Exercise:
Please show every line from the entries that carries the word "keyPut".

Dataset entries
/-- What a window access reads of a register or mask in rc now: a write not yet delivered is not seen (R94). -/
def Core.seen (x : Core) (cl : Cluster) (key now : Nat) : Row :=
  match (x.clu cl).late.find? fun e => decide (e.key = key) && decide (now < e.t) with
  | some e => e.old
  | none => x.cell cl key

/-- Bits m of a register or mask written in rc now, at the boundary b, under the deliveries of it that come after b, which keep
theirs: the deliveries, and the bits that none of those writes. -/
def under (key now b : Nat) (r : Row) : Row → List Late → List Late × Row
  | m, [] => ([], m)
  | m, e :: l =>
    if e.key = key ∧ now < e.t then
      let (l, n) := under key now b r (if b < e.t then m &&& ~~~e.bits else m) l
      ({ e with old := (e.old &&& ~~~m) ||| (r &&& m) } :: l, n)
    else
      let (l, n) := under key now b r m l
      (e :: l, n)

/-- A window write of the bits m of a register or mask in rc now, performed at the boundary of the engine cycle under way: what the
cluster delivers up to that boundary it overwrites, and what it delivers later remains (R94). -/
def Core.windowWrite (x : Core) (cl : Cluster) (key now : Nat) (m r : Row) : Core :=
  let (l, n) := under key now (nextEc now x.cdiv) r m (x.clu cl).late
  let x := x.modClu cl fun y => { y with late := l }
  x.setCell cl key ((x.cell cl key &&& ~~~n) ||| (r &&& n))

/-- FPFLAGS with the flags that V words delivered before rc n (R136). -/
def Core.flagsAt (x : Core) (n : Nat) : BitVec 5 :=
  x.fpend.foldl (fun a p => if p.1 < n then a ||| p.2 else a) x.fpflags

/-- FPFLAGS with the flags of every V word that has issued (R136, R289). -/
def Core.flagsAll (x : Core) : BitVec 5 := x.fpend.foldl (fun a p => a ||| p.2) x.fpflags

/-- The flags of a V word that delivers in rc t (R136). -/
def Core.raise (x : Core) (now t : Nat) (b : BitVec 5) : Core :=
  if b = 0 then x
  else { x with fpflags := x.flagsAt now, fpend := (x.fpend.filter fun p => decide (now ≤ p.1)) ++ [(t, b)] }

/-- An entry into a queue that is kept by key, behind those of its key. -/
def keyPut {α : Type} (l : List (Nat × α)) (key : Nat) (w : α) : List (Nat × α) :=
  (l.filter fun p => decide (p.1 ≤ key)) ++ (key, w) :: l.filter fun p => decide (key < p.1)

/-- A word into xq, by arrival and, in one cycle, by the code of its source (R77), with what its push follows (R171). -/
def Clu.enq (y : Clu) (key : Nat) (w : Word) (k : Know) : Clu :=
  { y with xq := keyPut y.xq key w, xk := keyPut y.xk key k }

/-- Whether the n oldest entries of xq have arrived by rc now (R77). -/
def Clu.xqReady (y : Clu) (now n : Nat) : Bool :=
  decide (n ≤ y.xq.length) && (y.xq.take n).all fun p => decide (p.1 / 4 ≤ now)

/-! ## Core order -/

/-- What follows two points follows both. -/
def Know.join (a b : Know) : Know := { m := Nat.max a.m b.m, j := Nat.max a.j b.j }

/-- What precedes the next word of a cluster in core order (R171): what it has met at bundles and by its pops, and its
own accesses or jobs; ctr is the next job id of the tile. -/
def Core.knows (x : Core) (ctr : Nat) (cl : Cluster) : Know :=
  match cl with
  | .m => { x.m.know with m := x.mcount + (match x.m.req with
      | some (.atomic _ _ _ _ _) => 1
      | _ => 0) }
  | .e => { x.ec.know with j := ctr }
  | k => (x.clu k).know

Task answer:
def keyPut {α : Type} (l : List (Nat × α)) (key : Nat) (w : α) : List (Nat × α) :=
  { y with xq := keyPut y.xq key w, xk := keyPut y.xk key k }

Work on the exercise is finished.